Тогда актёры разом стихли, расступились, и перед ним возникла девочка, крепко зажавшая ладошками лицо, с белесой косичкой, в платьице по колено, с свалившимся на одной ноге красным шерстяным чулком.

— Кто это? — воззвал оскандаленный режиссёр.

— Да ведь это Аночка! — растроганно сказала старая актриса.

— Это наша Аночка! — заговорили и завосклицали актёры. — Аночка, наша побегушка! Курьер-доброволец!

— Все равно, кто бы ты ни была, — произнёс нетерпимо режиссёр, — тебе не дано права нарушать порядок. Театр — это не игрушка. Запомни.

Он хлопнул в ладоши и отвернулся:

— Начали, господа, начали!

— Вот теперь у нас тонус! — одобрительно протянул трагик, отправляясь с другими актёрами на сцену.

Цветухин подошёл к Аночке. Она все ещё не в силах была оторвать от лица руки и стояла недвижимо. Плечики её изредка вздёргивались.

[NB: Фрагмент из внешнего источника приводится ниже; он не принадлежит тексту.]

theorem State.takeByte_withLineIn (c : Reg) :
    (s.withLineIn answers).takeByte c = (s.takeByte c).withLineIn answers := by
  cases e : s.pendingInput with
  | nil =>
    rw [State.takeByte_nil c e]
    exact State.takeByte_nil c e
  | cons b rest =>
    rw [State.takeByte_cons c e]
    exact State.takeByte_cons c e

/-- An instruction that does not ask the line source runs the same whatever it would answer (60_exceptions.md R170, R176). -/
theorem exec_withLineIn (i : Instr)
    (hask : ∀ a b c, i = .input a b c → s.pendingInput ≠ [] ∨ s.eofLatch = true) :
    exec i (s.withLineIn answers) = Result.withLineIn answers (exec i s) := by
  cases i with
  | add | mul | nand | halt | ortho => rfl
  | cmov a b c =>
    by_cases hc : s.reg c = 0#32
    · rw [exec_cmov_of_eq hc]
      exact exec_cmov_of_eq hc
    · rw [exec_cmov_of_ne hc]
      exact exec_cmov_of_ne hc
  | index a b c =>
    simp only [exec, execIndex, State.withLineIn_reg, State.withLineIn_seg]
    cases s.seg.read (s.reg b) (s.reg c) <;> rfl
  | amend a b c =>
    simp only [exec, execAmend, State.withLineIn_reg, State.withLineIn_seg]
    cases s.seg.write (s.reg a) (s.reg b) (s.reg c) <;> rfl
  | div a b c =>
    simp only [exec, execDiv, State.withLineIn_reg]
    cases quotient (s.reg b) (s.reg c) <;> rfl
  | alloc a b c =>
    simp only [exec, execAlloc, State.withLineIn_reg, State.allocate_withLineIn]
    cases s.allocate (s.reg c) <;> rfl
  | abandon a b c =>
    simp only [exec, execAbandon, State.withLineIn_reg, State.free_withLineIn]
    cases s.free (s.reg c) <;> rfl
  | output a b c =>
    simp only [exec, execOutput, State.withLineIn_reg, State.writeFlush_withLineIn]
    split
    · rfl
    · cases s.writeFlush (lowByte (s.reg c)) <;> rfl
  | loadprog a b c =>
    simp only [exec, execLoadprog, State.withLineIn_reg, State.replaceProgram_withLineIn]
    split
    · rfl
    · cases s.replaceProgram (s.reg b) <;> rfl
  | input a b c =>
    have hrefill : s.refill = some s := State.refill_eq_some.2 (.inr ⟨hask a b c rfl, rfl⟩)
    have hrefill' : (s.withLineIn answers).refill = some (s.withLineIn answers) :=
      State.refill_eq_some.2 (.inr ⟨hask a b c rfl, rfl⟩)
    rw [exec_input_of_refill hrefill, exec_input_of_refill hrefill', State.takeByte_withLineIn]
    rfl

end withLineIn

end Sys2Proof.Machine

namespace Sys2Proof.Proofs

open Sys2Proof.Machine

/-- Settles O8: the step only raised its fault (`raised_of_step_faulted`), and the three sources exclude each other. -/
theorem faultsArePrecise : Obligations.FaultsArePrecise := by
  intro s t hstep ht
  obtain ⟨f, p, hne, raised, source⟩ := raised_of_step_faulted hstep ht
  refine ⟨raised.faultReason.symm ▸ hne, raised.regs, raised.memory, raised.allocator, raised.input, raised.output,
    raised.capacity, ?_⟩
  rw [raised.pc, raised.faultReason]
  rcases source with ⟨hf, rfl, rfl⟩ | ⟨w, op, hf, hd, rfl, rfl⟩ | ⟨w, i, hf, hd, rfl⟩ <;> grind

/-- Settles O7: the advance before the execution, and the pc after Load Program and after every other instruction. -/
theorem onlyLoadProgramWritesPc : Obligations.OnlyLoadProgramWritesPc :=
  ⟨fun _ _ _ hr hg hpc hd => ⟨step_eq_exec hr hg hpc hd, toNat_add_one_of_lt hpc⟩,
    fun _ _ _ _ _ _ h ht => (exec_eq_next_cases h).pc_of_loadprog ht,
    fun _ _ _ hl hw h => (exec_eq_next_cases h).pc_kept hw hl⟩
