-- ==== Sys2Proof/Machine/Rotate.lean ====
section
/-! DEFINITION. The meanings of rotates and shifts (44_rotate_shift_bit.md, R449–R469). -/

namespace Sys2Proof.Machine

/-- An accumulator rotate: Z cleared (R450–R453). -/
def rotateA (k : RotOp) (s : State) : Result :=
  let o := rotAcc8 k s.a s.cf
  ((s.setR8 .a o.res).setFlags o).done 1

/-- A CB rotate or shift of a register, or of the byte at HL with one read then one write (R454–R469). -/
def rotate (k : RotOp) (x : Operand8) (s : State) : Result :=
  let o := rot8 k (s.readOperand x) s.cf
  ((s.writeOperand x o.res).setFlags o).done (cbCycles 4 x)

/-- `RLCA` (07), R450. -/
def execRlca (s : State) : Result := rotateA .rlc s

/-- `RRCA` (0F), R451. -/
def execRrca (s : State) : Result := rotateA .rrc s

/-- `RLA` (17), R452. -/
def execRla (s : State) : Result := rotateA .rl s

/-- `RRA` (1F), R453. -/
def execRra (s : State) : Result := rotateA .rr s

/-- `RLC B` (CB 00), R454. -/
def execRlcB (s : State) : Result := rotate .rlc (.reg .b) s

/-- `RLC C` (CB 01), R454. -/
def execRlcC (s : State) : Result := rotate .rlc (.reg .c) s

/-- `RLC D` (CB 02), R454. -/
def execRlcD (s : State) : Result := rotate .rlc (.reg .d) s

/-- `RLC E` (CB 03), R454. -/
def execRlcE (s : State) : Result := rotate .rlc (.reg .e) s

/-- `RLC H` (CB 04), R454. -/
def execRlcH (s : State) : Result := rotate .rlc (.reg .h) s

/-- `RLC L` (CB 05), R454. -/
def execRlcL (s : State) : Result := rotate .rlc (.reg .l) s

/-- `RLC (HL)` (CB 06), R455. -/
def execRlcIndHl (s : State) : Result := rotate .rlc .indHl s

/-- `RLC A` (CB 07), R454. -/
def execRlcA (s : State) : Result := rotate .rlc (.reg .a) s

/-- `RRC B` (CB 08), R456. -/
def execRrcB (s : State) : Result := rotate .rrc (.reg .b) s

/-- `RRC C` (CB 09), R456. -/
def execRrcC (s : State) : Result := rotate .rrc (.reg .c) s

/-- `RRC D` (CB 0A), R456. -/
def execRrcD (s : State) : Result := rotate .rrc (.reg .d) s

/-- `RRC E` (CB 0B), R456. -/
def execRrcE (s : State) : Result := rotate .rrc (.reg .e) s

/-- `RRC H` (CB 0C), R456. -/
def execRrcH (s : State) : Result := rotate .rrc (.reg .h) s

/-- `RRC L` (CB 0D), R456. -/
def execRrcL (s : State) : Result := rotate .rrc (.reg .l) s

/-- `RRC (HL)` (CB 0E), R457. -/
def execRrcIndHl (s : State) : Result := rotate .rrc .indHl s

/-- `RRC A` (CB 0F), R456. -/
def execRrcA (s : State) : Result := rotate .rrc (.reg .a) s

/-- `RL B` (CB 10), R458. -/
def execRlB (s : State) : Result := rotate .rl (.reg .b) s

/-- `RL C` (CB 11), R458. -/
def execRlC (s : State) : Result := rotate .rl (.reg .c) s

/-- `RL D` (CB 12), R458. -/
def execRlD (s : State) : Result := rotate .rl (.reg .d) s

/-- `RL E` (CB 13), R458. -/
def execRlE (s : State) : Result := rotate .rl (.reg .e) s

/-- `RL H` (CB 14), R458. -/
def execRlH (s : State) : Result := rotate .rl (.reg .h) s

/-- `RL L` (CB 15), R458. -/
def execRlL (s : State) : Result := rotate .rl (.reg .l) s

/-- `RL (HL)` (CB 16), R459. -/
def execRlIndHl (s : State) : Result := rotate .rl .indHl s

/-- `RL A` (CB 17), R458. -/
def execRlA (s : State) : Result := rotate .rl (.reg .a) s

/-- `RR B` (CB 18), R460. -/
def execRrB (s : State) : Result := rotate .rr (.reg .b) s

/-- `RR C` (CB 19), R460. -/
def execRrC (s : State) : Result := rotate .rr (.reg .c) s

/-- `RR D` (CB 1A), R460. -/
def execRrD (s : State) : Result := rotate .rr (.reg .d) s

/-- `RR E` (CB 1B), R460. -/
def execRrE (s : State) : Result := rotate .rr (.reg .e) s

/-- `RR H` (CB 1C), R460. -/
def execRrH (s : State) : Result := rotate .rr (.reg .h) s

/-- `RR L` (CB 1D), R460. -/
def execRrL (s : State) : Result := rotate .rr (.reg .l) s

/-- `RR (HL)` (CB 1E), R461. -/
def execRrIndHl (s : State) : Result := rotate .rr .indHl s

/-- `RR A` (CB 1F), R460. -/
def execRrA (s : State) : Result := rotate .rr (.reg .a) s

/-- `SLA B` (CB 20), R462. -/
def execSlaB (s : State) : Result := rotate .sla (.reg .b) s

/-- `SLA C` (CB 21), R462. -/
def execSlaC (s : State) : Result := rotate .sla (.reg .c) s

/-- `SLA D` (CB 22), R462. -/
def execSlaD (s : State) : Result := rotate .sla (.reg .d) s

/-- `SLA E` (CB 23), R462. -/
def execSlaE (s : State) : Result := rotate .sla (.reg .e) s

/-- `SLA H` (CB 24), R462. -/
def execSlaH (s : State) : Result := rotate .sla (.reg .h) s

/-- `SLA L` (CB 25), R462. -/
def execSlaL (s : State) : Result := rotate .sla (.reg .l) s

/-- `SLA (HL)` (CB 26), R463. -/
def execSlaIndHl (s : State) : Result := rotate .sla .indHl s

/-- `SLA A` (CB 27), R462. -/
def execSlaA (s : State) : Result := rotate .sla (.reg .a) s

/-- `SRA B` (CB 28), R464. -/
def execSraB (s : State) : Result := rotate .sra (.reg .b) s

/-- `SRA C` (CB 29), R464. -/
def execSraC (s : State) : Result := rotate .sra (.reg .c) s

/-- `SRA D` (CB 2A), R464. -/
def execSraD (s : State) : Result := rotate .sra (.reg .d) s

/-- `SRA E` (CB 2B), R464. -/
def execSraE (s : State) : Result := rotate .sra (.reg .e) s

/-- `SRA H` (CB 2C), R464. -/
def execSraH (s : State) : Result := rotate .sra (.reg .h) s

/-- `SRA L` (CB 2D), R464. -/
def execSraL (s : State) : Result := rotate .sra (.reg .l) s

/-- `SRA (HL)` (CB 2E), R465. -/
def execSraIndHl (s : State) : Result := rotate .sra .indHl s

/-- `SRA A` (CB 2F), R464. -/
def execSraA (s : State) : Result := rotate .sra (.reg .a) s

/-- `SWAP B` (CB 30), R466. -/
def execSwapB (s : State) : Result := rotate .swap (.reg .b) s

/-- `SWAP C` (CB 31), R466. -/
def execSwapC (s : State) : Result := rotate .swap (.reg .c) s

/-- `SWAP D` (CB 32), R466. -/
def execSwapD (s : State) : Result := rotate .swap (.reg .d) s

/-- `SWAP E` (CB 33), R466. -/
def execSwapE (s : State) : Result := rotate .swap (.reg .e) s

/-- `SWAP H` (CB 34), R466. -/
def execSwapH (s : State) : Result := rotate .swap (.reg .h) s

/-- `SWAP L` (CB 35), R466. -/
def execSwapL (s : State) : Result := rotate .swap (.reg .l) s

/-- `SWAP (HL)` (CB 36), R467. -/
def execSwapIndHl (s : State) : Result := rotate .swap .indHl s

/-- `SWAP A` (CB 37), R466. -/
def execSwapA (s : State) : Result := rotate .swap (.reg .a) s

/-- `SRL B` (CB 38), R468. -/
def execSrlB (s : State) : Result := rotate .srl (.reg .b) s

/-- `SRL C` (CB 39), R468. -/
def execSrlC (s : State) : Result := rotate .srl (.reg .c) s

/-- `SRL D` (CB 3A), R468. -/
def execSrlD (s : State) : Result := rotate .srl (.reg .d) s

/-- `SRL E` (CB 3B), R468. -/
def execSrlE (s : State) : Result := rotate .srl (.reg .e) s

/-- `SRL H` (CB 3C), R468. -/
def execSrlH (s : State) : Result := rotate .srl (.reg .h) s

/-- `SRL L` (CB 3D), R468. -/
def execSrlL (s : State) : Result := rotate .srl (.reg .l) s

/-- `SRL (HL)` (CB 3E), R469. -/
def execSrlIndHl (s : State) : Result := rotate .srl .indHl s

/-- `SRL A` (CB 3F), R468. -/
def execSrlA (s : State) : Result := rotate .srl (.reg .a) s

end Sys2Proof.Machine
end

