-- ==== Sys2Proof/WellFormed.lean ====
section
/-! DEFINITION. Which terms of `Instr` are whole instructions. Operand bytes have no illegal value (R210), so one check is left:
the escape byte alone is no instruction. -/

namespace Sys2Proof

/-- A whole instruction: every row but PREFIX_CB, which "never executes alone" (R200, format P; R545). -/
def Instr.wellFormed (i : Instr) : Bool :=
  match i with
  | .prefixCb => false
  | _ => true

end Sys2Proof
end

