-- ==== Sys2Proof/Laws/Exec.lean ====
section
/-! SUPPORT. What `exec` does, family by family: the meaning behind the rows of each family, and the one principle by which a
claim about every instruction is proved from one case per family. -/

namespace Sys2Proof.Machine

/-- The meaning of the rows `rowLdRegReg`. -/
theorem exec_rowLdRegReg (dst src : Reg8) (s : State) : exec (rowLdRegReg dst src) s = loadRegReg dst src s := by
  cases dst <;> cases src <;> rfl

/-- The meaning of the rows `rowLdRegImm`. -/
theorem exec_rowLdRegImm (r : Reg8) (n : Byte) (s : State) : exec (rowLdRegImm r n) s = loadRegImm r n s := by
  cases r <;> rfl

/-- The meaning of the rows `rowLdRegMem`. -/
theorem exec_rowLdRegMem (r : Reg8) (s : State) : exec (rowLdRegMem r) s = loadRegMem r s := by
  cases r <;> rfl

/-- The meaning of the rows `rowLdMemReg`. -/
theorem exec_rowLdMemReg (r : Reg8) (s : State) : exec (rowLdMemReg r) s = storeMemReg r s := by
  cases r <;> rfl

/-- The meaning of the rows `rowLdPairImm`. -/
theorem exec_rowLdPairImm (rr : Reg16) (nn : Word) (s : State) : exec (rowLdPairImm rr nn) s = loadPairImm rr nn s := by
  cases rr <;> rfl

/-- The meaning of the rows `rowAddHl`. -/
theorem exec_rowAddHl (rr : Reg16) (s : State) : exec (rowAddHl rr) s = addHl rr s := by
  cases rr <;> rfl

/-- The meaning of the rows `rowIncPair`. -/
theorem exec_rowIncPair (rr : Reg16) (s : State) : exec (rowIncPair rr) s = incPair rr s := by
  cases rr <;> rfl

/-- The meaning of the rows `rowDecPair`. -/
theorem exec_rowDecPair (rr : Reg16) (s : State) : exec (rowDecPair rr) s = decPair rr s := by
  cases rr <;> rfl

/-- The meaning of the rows `rowPush`. -/
theorem exec_rowPush (rr : StackReg) (s : State) : exec (rowPush rr) s = push rr s := by
  cases rr <;> rfl

/-- The meaning of the rows `rowPop`. -/
theorem exec_rowPop (rr : StackReg) (s : State) : exec (rowPop rr) s = pop rr s := by
  cases rr <;> rfl

/-- The meaning of the rows `rowIncReg`. -/
theorem exec_rowIncReg (r : Reg8) (s : State) : exec (rowIncReg r) s = incReg r s := by
  cases r <;> rfl

/-- The meaning of the rows `rowDecReg`. -/
theorem exec_rowDecReg (r : Reg8) (s : State) : exec (rowDecReg r) s = decReg r s := by
  cases r <;> rfl

/-- The meaning of the rows `rowAlu`. -/
theorem exec_rowAlu (op : AluOp) (x : AluSrc) (s : State) : exec (rowAlu op x) s = alu op x s := by
  cases op <;> rcases x with (_ | _ | _ | _ | _ | _ | _) | _ | _ <;> rfl

/-- The meaning of the rows `rowJp`. -/
theorem exec_rowJp (cc : Cond) (nn : Word) (s : State) : exec (rowJp cc nn) s = jumpIf cc nn s := by
  cases cc <;> rfl

/-- The meaning of the rows `rowJr`. -/
theorem exec_rowJr (cc : Cond) (e : Byte) (s : State) : exec (rowJr cc e) s = relativeIf cc e s := by
  cases cc <;> rfl

/-- The meaning of the rows `rowCall`. -/
theorem exec_rowCall (cc : Cond) (nn : Word) (s : State) : exec (rowCall cc nn) s = callIf cc nn s := by
  cases cc <;> rfl

/-- The meaning of the rows `rowRet`. -/
theorem exec_rowRet (cc : Cond) (s : State) : exec (rowRet cc) s = returnIf cc s := by
  cases cc <;> rfl

/-- The meaning of the rows `rowRst`. -/
theorem exec_rowRst (y : Oct) (s : State) : exec (rowRst y) s = callTo (rstTarget y) 4 s := by
  cases y <;> rfl

/-- The meaning of the rows `rowRot`. -/
theorem exec_rowRot (k : RotOp) (x : Operand8) (s : State) : exec (rowRot k x) s = rotate k x s := by
  cases k <;> rcases x with (_ | _ | _ | _ | _ | _ | _) | _ <;> rfl

/-- The meaning of the rows `rowBit`. -/
theorem exec_rowBit (y : Oct) (x : Operand8) (s : State) : exec (rowBit y x) s = bitTest y x s := by
  cases y <;> rcases x with (_ | _ | _ | _ | _ | _ | _) | _ <;> rfl

/-- The meaning of the rows `rowRes`. -/
theorem exec_rowRes (y : Oct) (x : Operand8) (s : State) : exec (rowRes y x) s = bitWrite false y x s := by
  cases y <;> rcases x with (_ | _ | _ | _ | _ | _ | _) | _ <;> rfl

/-- The meaning of the rows `rowSet`. -/
theorem exec_rowSet (y : Oct) (x : Operand8) (s : State) : exec (rowSet y x) s = bitWrite true y x s := by
  cases y <;> rcases x with (_ | _ | _ | _ | _ | _ | _) | _ <;> rfl
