theorem exec_of_returnNow (hi : exec i s = returnNow n s) :
    ∃ t, exec i s = .next t ∧ hiByte t.pc = s.busRead (s.sp + 1) ∧ loByte t.pc = s.busRead s.sp ∧ t.sp = s.sp + 2 ∧
      SameRegs [] s t ∧ t.f = s.f ∧ SameBus s t ∧ SameControl s t ∧ t.returned = .cycles n := by
  rw [returnNow, State.pop16_eq] at hi
  exact ⟨_, hi, by simp, by simp, by simp, fun _ _ => by simp, by simp, by simp [SameBus], by simp [SameControl], rfl⟩

theorem exec_reti :
    exec .reti s =
      (((s.setSp (s.sp + 2)).setPc (ofBytes (s.busRead (s.sp + 1)) (s.busRead s.sp))).setIme true).done 4 :=
  congrArg (State.done · 4) State.returnFromInterrupt_eq

theorem exec_rowCall_of_holds (h : s.holds cc = true) : exec (rowCall cc w) s = callTo w 6 s := by
  rw [exec_rowCall, callIf, if_pos h]
theorem exec_rowCall_of_not_holds (h : s.holds cc = false) : exec (rowCall cc w) s = s.done 3 := by
  rw [exec_rowCall, callIf, if_neg (ne_true_of_eq_false h)]
theorem exec_rowRet_of_holds (h : s.holds cc = true) : exec (rowRet cc) s = returnNow 5 s := by
  rw [exec_rowRet, returnIf, if_pos h]
theorem exec_rowRet_of_not_holds (h : s.holds cc = false) : exec (rowRet cc) s = s.done 2 := by
  rw [exec_rowRet, returnIf, if_neg (ne_true_of_eq_false h)]

theorem rstTarget_eq : rstTarget y = BitVec.ofNat 16 (8 * y.toNat) := congrArg (BitVec.ofNat 16) (Nat.mul_comm _ _)

/-! ### The statements -/

/-- Settles O57: each is one write of PC, the conditional ones under `State.holds`. -/
theorem jumpsMoveThePc : Obligations.JumpsMoveThePc := by
  refine fun s nn e => ⟨fun p hp => ?_, fun cc taken htaken p hp => ?_⟩
  · fin_cases hp <;> exact ⟨rfl, exec_of_jumpTo rfl⟩
  · obtain rfl : taken = s.holds cc := htaken.trans (by cases cc <;> rfl)
    fin_cases hp
    · exact ⟨encode_rowJp, exec_of_jumpTo_ite (exec_rowJp cc nn s)⟩
    · exact ⟨encode_rowJr, exec_of_jumpTo_ite (exec_rowJr cc e s)⟩

/-- Settles O58: the three forms are `callTo`, of the immediate or of the restart's target. -/
theorem callsPushTheReturnAddress : Obligations.CallsPushTheReturnAddress := by
  refine fun s nn => ⟨List.forall_mem_cons.2 ⟨⟨rfl, exec_of_callTo rfl⟩, List.forall_mem_map.2 fun y _ => ?_⟩, fun cc => ?_⟩
  · exact ⟨encode_rowRst, exec_of_callTo (rstTarget_eq ▸ exec_rowRst y s)⟩
  · exact ⟨encode_rowCall, fun h => exec_of_callTo (exec_rowCall_of_holds h),
      fun h => exec_of_done (exec_rowCall_of_not_holds h)⟩

/-- Settles O59: RET and RET cc are `returnNow`, RETI the same pop with IME set. -/
theorem returnsPopThePc : Obligations.ReturnsPopThePc := fun s =>
  ⟨⟨rfl, exec_of_returnNow rfl⟩,
    ⟨rfl, _, exec_reti, by simp, by simp, by simp, by simp, fun _ _ => by simp, by simp, by simp [SameBus],
      by simp [SameControl], rfl⟩,
    fun cc => ⟨encode_rowRet, fun h => exec_of_returnNow (exec_rowRet_of_holds h),
      fun h => exec_of_done (exec_rowRet_of_not_holds h)⟩⟩

end Sys2Proof.Machine
end

section
/-! ### What an instruction writes of the control state (O22) -/

namespace Sys2Proof.Machine

variable {s u : State} {i : Instr}

theorem SameControl.refl : SameControl s s := ⟨rfl, rfl, rfl, rfl, rfl, rfl, rfl⟩

/-- The write of the control state an instruction makes: none, or the one of its own (R510, R541, R542, R543, R544, R546). -/
inductive ControlWrite (s : State) : Instr → State → Prop
  | nothing {i : Instr} : ControlWrite s i s
  | reti : ControlWrite s .reti (s.setIme true)
  | ei : ControlWrite s .ei (s.setEiPending .two)
  | di : ControlWrite s .di (s.setDiPending .two)
  | halt : ControlWrite s .halt (s.setRunState .halted)
  | stop {x : Byte} : ControlWrite s (.stop x) (s.setRunState .stopped)
  | undefinedByte {i : Instr} {op : Byte} (h : (i, op) ∈ undefinedRows) : ControlWrite s i (s.raiseUnimplemented op)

— Да ты, никак, плачешь? — спросил Егор Павлович, нагибаясь и обнимая эти её остренькие дёргавшиеся плечики. — Ну что же ты, озорная, ведь это на тебя не похоже. О чем ты, а?

Он отвёл её в сторону и, присев на чугунную ступень лестницы, поставил у себя между колен.

— Что ты, а?

Взяв её руки, он тихо развёл их. Лицо её не отличалось от белобрысых волос, даже губы побелели, точно она окунулась в студёную воду.

— Ну что с тобой?

— Испугалась, — безголосо пролепетала она.

Он улыбнулся, глядя в её тяжёлые, большие глаза, промытые плачем до глубокой, сверкающей синевы. Он погладил и похлопал её по спине.

— Ах ты сирена!

— Я не сирена, — отозвалась она сразу.

— Разве помнишь?

— Помню.

— То-то что помнишь, — усмехаясь, качнул он головой и, немного подумав, добавил: — Я тоже помню.

Он посмотрел прочь словно недовольным, взыскательным, осуждающим взором.

— Послушай, — спросил он, сильнее сжимая Аночку коленями, — скажи-ка мне одну вещь. Зачем ты вертишься тут у нас?

Она не ответила.

— Ну, что же ты, словно воды в рот набрала, — говори.

Она уткнула подбородок в грудь.

— Тебе учиться надо, а не лазить тут, как мышонку. Ну, что молчишь?

— Я, может, у Веры Никандровны жить буду, она меня учить будет, — буркнула себе в грудь Аночка.

— И сюда бегать перестанешь, да? Ну, что опять замолчала? Может, мне за тебя сказать, а? Сказать? Ну, ладно, я скажу. Уж не актрисой ли ты хочешь быть, а? Угадал?